Late last week, the Congolese oil ministry sent a letter to Oil of DRCongo - owned by Israeli billionaire Dan Gertler (pictured)- requesting all data collected, and payments related to the production sharing agreement concluded in 2010.
The letter was sent as Oil of Congo’s two exploration permits for blocks 1 and 2 expired last June 16 and Kinshasa no longer wishes to develop the project with Gertler, who has been accused since 2017 by the United States of corruption in mining affairs in the country. The company controls 85% of the shares on both perimeters and the remaining 15% is owned by the state-owned oil company, Sonahydroc.
The U.S. justice system accused Dan Gertler of having made a lot of money through shady mining and oil transactions in DR Congo, and of using his close friendship with President Joseph Kabila to broker the sale of mining assets. The businessman of course denies the accusations and has never been charged.
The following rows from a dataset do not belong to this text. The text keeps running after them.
-- ==== Sys2Proof/Machine/Engine.lean ====
section
/-! DEFINITION. The state of an engine: a gang with its lanes, or a sequencer stream (R191, R225 to R231, R316).

A sequencer is held as an engine of one lane, whose g registers are c0 to c63 (R62). -/

namespace Sys2Proof.Machine

/-- A distribution register: eight points of a value and a weight, a tag set and a lineage (R170). -/
structure Dist where
  pts : List (Nat × Nat)
  tags : Nat
  lineage : Nat
deriving DecidableEq, Repr

/-- The empty distribution register (R170). -/
def Dist.empty : Dist := ⟨List.replicate 8 (0, 0), 0, 0⟩

/-- The kind of a region register (R259). -/
inductive RegionKind | none | exclusive | shared
deriving DecidableEq, Repr

/-- A region register (R259).  The parent is named by its engine and register; the gang index that the image shows is
that engine's.  `split` says that the children were made by a split, whose parent thaws only at `join` (R260). -/
structure Region where
  kind : RegionKind
  base : Nat
  extent : Nat
  obj : Nat
  version : Nat
  tensor : Nat
  parent : Option (Nat × Nat)
  frozenChild : Bool
  frozenSelf : Bool
  readOnly : Bool
  layer : Bool
  writingBack : Bool
  child : Bool
  split : Bool
  status : Nat
  children : Nat
deriving DecidableEq, Repr

/-- A region register that holds no borrow. -/
def Region.empty : Region :=
  { kind := .none, base := 0, extent := 0, obj := 0, version := 0, tensor := 0, parent := none, frozenChild := false,
    frozenSelf := false, readOnly := false, layer := false, writingBack := false, child := false, split := false, status := 0,
    children := 0 }

/-- What a lane is doing (R70, R371). -/
inductive LaneStatus
  | noThread | ready | exited | parked | waiting | sleeping (id : Nat)
deriving DecidableEq, Repr

/-- One translation that a lane's last-page register or a TLB holds (R395): the virtual page with its size, the frame and
the permissions. -/
structure PageEntry where
  ctx : Nat
  vpage : Nat
  size : Nat
  frame : Nat
  read : Bool
  write : Bool
  exec : Bool
deriving DecidableEq, Repr

/-- A lane and the thread it holds (R231, R371). -/
structure Lane where
  launch : Nat
  block : Nat
  thread : Nat
  regs : Store Word
  preds : BitVec 8
  fx : Fx
  dists : Store Dist
  pc : Word
  restart : Word
  issued : Bool
  status : LaneStatus
  held : Bool
  stopped : Bool
  handler : Bool
  lastPage : Option PageEntry
deriving DecidableEq, Repr

/-- A lane slot without a thread; p0 reads true (R43). -/
def Lane.empty : Lane :=
  { launch := 0, block := 0, thread := 0, regs := [], preds := 1, fx := 0, dists := [], pc := 0, restart := 0,
    issued := false, status := .noThread, held := false, stopped := false, handler := false, lastPage := none }

/-- What an entry of the scoreboard covers (R73): a register, fx, or a system register until an `mtsr` of it can be read (R220);
`mem` holds the later accesses of some lanes behind an acquire, a fence or a far operation that waits for its page (R146, R151,
R285, R314).  Two kinds block nothing themselves: `load` stands while a load of some lanes that needs no request returns, and `fence`
while stores that a release must follow are still buffered (R161, R280, R285). -/
inductive SbKey
  | reg (cls : RegClass) (num : Nat) | fxRaise | fxEdit | sys (num : Nat) | mem (lanes : Dword) | load (lanes : Dword) | fence (lanes : Dword)
deriving DecidableEq, Repr

/-- A pending write: it completes in cycle `due`, or when the waiting operation `tag` completes. -/
structure SbEntry where
  key : SbKey
  due : Option Nat
  tag : Nat
deriving DecidableEq, Repr

/-- The values that an arrived lane presented: its source words (R106). -/
structure Arrived where
  a : Dword
  b : Word
deriving DecidableEq, Repr

/-- What an instance does when it completes: the forms of R110 to R113, R162 and R163 with their destination. -/
inductive CrossOp
  | vote (minor d : Nat)
  | shfl (op d : Nat)
  | xred (op ty d : Nat)
  | xscan (op ty d : Nat)
  | rcv
  | bar (form : Nat) (cohort : Option Nat)
  | dflush
deriving DecidableEq, Repr

/-- An open instance of a cross-lane instruction, `rcv`, barrier or `dflush` (R106): the lanes that arrived and those that
were absent with a false guard, and the tag of its scoreboard entries. -/
structure Instance where
  pc : Word
  len : Nat
  insn : Word
  op : CrossOp
  mask : Dword
  absent : Dword
  arrived : Store Arrived
  tag : Nat
deriving DecidableEq, Repr

/-- One store instruction's bytes within one aligned 128-byte line (R307): the locations and bytes, the tag that they take in L1, and
whether the store is a release (R146); once committed, the cycle in which it has drained (R308). -/
structure Beat where
  space : Nat
  addr : Nat
  obj : Nat
  version : Nat
  cells : List Host.Cell
  due : Nat
  rel : Bool := false
deriving DecidableEq, Repr

/-- The kind of an engine. -/
inductive EngineKind | gang | seq
deriving DecidableEq, Repr

/-- Where an engine stands in the package (R69, R78, R229). -/
structure Place where
  die : Nat
  cluster : Nat
  core : Nat
  slot : Nat
  groups : Nat
  window : Nat
deriving DecidableEq, Repr

/-- A gang, or a sequencer stream.  `ended` says that it holds nothing more on its core; `broken` that it stopped for good
(R351) and did not end; `slotUntil` is the cycle until which it holds its issue slot (R79). -/
structure Engine where
  kind : EngineKind
  place : Place
  launch : Nat
  ctx : Nat
  block : Option Nat
  gangIndex : Nat
  width : Nat
  nregs : Nat
  ndist : Nat
  prio : Nat
  lastIssue : Option Nat
  slotUntil : Nat
  yieldFrom : Option Nat
  ended : Bool
  broken : Bool
  asleep : Bool
  lanes : Store Lane
  sregs : Store Word
  masks : Store Dword
  regions : Store Region
  fpm : Word
  tmode : Word
  tvec : Word
  savep : Dword
  sresume : Word
  inHandler : Bool
  haltPend : Bool
  cycHi : Option Word
  ptimeHi : Option Word
  entries : Nat
  beats : List Beat
  draining : List Beat
  sb : List SbEntry
  open_ : List Instance
  arrivals : List (Nat × Nat)
  tcb : Store Word
  staged : Store Word
  committed : Bool
  chained : Bool
  parkPoolPc : Nat
  leftAt : Word × Dword
deriving DecidableEq, Repr

/-- An engine with nothing in it: the values of R228 and R192 before its place, lanes and borrows are set. -/
def Engine.blank : Engine :=
  { kind := .gang, place := ⟨0, 0, 0, 0, 0, 0⟩, launch := 0, ctx := 0, block := none, gangIndex := 0, width := 16,
    nregs := 64, ndist := 0, prio := 0, lastIssue := none, slotUntil := 0, yieldFrom := none, ended := false, broken := false, asleep := false,
    lanes := [], sregs := [], masks := [], regions := [], fpm := 0, tmode := 0, tvec := 0, savep := 0, sresume := 0,
    inHandler := false, haltPend := false, cycHi := none, ptimeHi := none, entries := 0, beats := [], draining := [],
    sb := [], open_ := [], arrivals := [], tcb := [], staged := [], committed := false, chained := false,
    parkPoolPc := 0, leftAt := (0, 0) }

namespace Lane

/-- A g register of the lane. -/
def reg (l : Lane) (r : Nat) : Word := Store.get 0 l.regs r

/-- The lane with a g register written; g0 is an ordinary register (R48). -/
def setReg (l : Lane) (r : Nat) (v : Word) : Lane := { l with regs := Store.set 0 l.regs r v }

/-- The 64-bit value of an even pair (R14). -/
def pair (l : Lane) (r : Nat) : Dword := l.reg (r + 1) ++ l.reg r

/-- The lane with a pair written (R14). -/
def setPair (l : Lane) (r : Nat) (v : Dword) : Lane :=
  (l.setReg r (v.setWidth 32)).setReg (r + 1) ((v >>> 32).setWidth 32)

/-- A predicate; p0 reads true (R43). -/
def pred (l : Lane) (p : Nat) : Bool := p == 0 || l.preds.getLsbD p

/-- The lane with a predicate written; a write to p0 is discarded (R48). -/
def setPred (l : Lane) (p : Nat) (v : Bool) : Lane :=
  if p = 0 then l
  else { l with preds := if v then l.preds ||| ((1 : BitVec 8) <<< p) else l.preds &&& ~~~((1 : BitVec 8) <<< p) }

/-- A distribution register. -/
def dist (l : Lane) (d : Nat) : Dist := Store.get .empty l.dists d

/-- The lane with a distribution register written. -/
def setDist (l : Lane) (d : Nat) (v : Dist) : Lane := { l with dists := Store.set .empty l.dists d v }

/-- The lane with flags raised; flags are sticky (R34). -/
def raise (l : Lane) (f : Fx) : Lane := { l with fx := l.fx ||| f }

/-- Whether the guard of an instruction holds in the lane (R43). -/
def guard (l : Lane) (g : Guard) : Bool := l.pred g.p != g.neg

/-- Whether the lane still takes part in its gang (R118, R226). -/
def live (l : Lane) : Bool :=
  match l.status with
  | .noThread | .exited | .parked => false
  | _ => true

/-- Whether the lane may issue (R70). -/
def readyToIssue (l : Lane) : Bool := l.status == .ready && !l.held && !l.stopped

end Lane

namespace Engine

def lane (e : Engine) (k : Nat) : Lane := (e.lanes.find? k).getD .empty

def setLane (e : Engine) (k : Nat) (l : Lane) : Engine := { e with lanes := e.lanes.put k l }

/-- The lanes of a mask changed. -/
def mapLanes (e : Engine) (m : Dword) (f : Nat → Lane → Lane) : Engine :=
  { e with lanes := e.lanes.mapKV fun k l => if m.getLsbD k then f k l else l }

/-- The mask of the lanes that meet a test. -/
def lanesWhere (e : Engine) (p : Nat → Lane → Bool) : Dword :=
  listMask ((e.lanes.filter fun kl => p kl.1 kl.2).map Prod.fst)

/-- The lanes of a mask, ascending. -/
def lanesOf (e : Engine) (m : Dword) : List (Nat × Lane) :=
  (List.range 64).filterMap fun k => if m.getLsbD k then (e.lanes.find? k).map fun l => (k, l) else none

/-- The lowest lane of a mask. -/
def lowest (e : Engine) (m : Dword) : Nat :=
  match e.lanesOf m with
  | (k, _) :: _ => k
  | [] => 0

def sreg (e : Engine) (r : Nat) : Word := Store.get 0 e.sregs r

def setSreg (e : Engine) (r : Nat) (v : Word) : Engine := { e with sregs := Store.set 0 e.sregs r v }

def mask (e : Engine) (r : Nat) : Dword := Store.get 0 e.masks r

def setMask (e : Engine) (r : Nat) (v : Dword) : Engine := { e with masks := Store.set 0 e.masks r v }

def region (e : Engine) (r : Nat) : Region := Store.get .empty e.regions r

def setRegion (e : Engine) (r : Nat) (v : Region) : Engine := { e with regions := Store.set .empty e.regions r v }

def isSeq (e : Engine) : Bool := e.kind == .seq

/-- The declared register count; 64 on the sequencer (R48). -/
def regCount (e : Engine) : Nat := if e.isSeq then 64 else e.nregs

/-- The rounding of FP32 arithmetic: FPM.RM (R25). -/
def rounding (e : Engine) : Rounding := .plain (roundOfRm (e.fpm.toNat % 8))

/-- FPM.DPH (R25). -/
def dph (e : Engine) : Nat := e.fpm.toNat / 256 % 8

end Engine

/-- The core's number in the package, 0 to 511. -/
def Place.coreId (p : Place) : Nat := (p.die * 16 + p.cluster) * 8 + p.core

/-- The cluster's number in the package, 0 to 63. -/
def Place.clusterId (p : Place) : Nat := p.die * 16 + p.cluster

end Sys2Proof.Machine
end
Late last year, Congolese authorities opened negotiations with potential buyers, including Tullow Oil, to sell the shares of Oil of DRCongo.
In response to the ministry's letter, a spokesperson for Oil of DRCongo said the company still controls the licenses because they are under force majeure and therefore there is no change in their status, Bloomberg reports. The force majeure was declared to allow the DRC to conduct negotiations with Uganda on how to move crude from blocks 1 and 2 to the Uganda-Tanzania pipeline.
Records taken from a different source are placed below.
/-- The engine after an instruction has taken effect in its lanes: the next program counters and, where some lane took
part, the scoreboard entries. -/
def Engine.retire (e : Engine) (f : Info) (i : Issue) (live : Dword) (cyc : Nat) : Engine :=
  let e := e.advance i
  if live = 0 then e else e.book f cyc (i.late + f.latency e)

end Sys2Proof.Machine
end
Oil of DRCongo’s spokesperson says the company remains committed to working with all stakeholders to address the force majeure, identify a competitive exploration system and bring the assets into production. As a reminder, Blocks 1 and 2 are adjacent to the perimeters under development on the Ugandan side of the basin, where Total has already discovered 1.7 billion recoverable barrels.
Oil of DRCongo now knows it is not wanted in the DRC but is playing hardball to keep these blocks. In January 2020, the company stated that it had injected $167 million into the development work on Blocks 1 and 2. A ministry memo contradicts these figures and refers to a figure of less than $135 million, while an archived version of the Gertler-owned Fleurette Group's website from 2017 stated that it had spent only $100 million. Blocks 1 and 2 contain about 3 billion barrels of oil.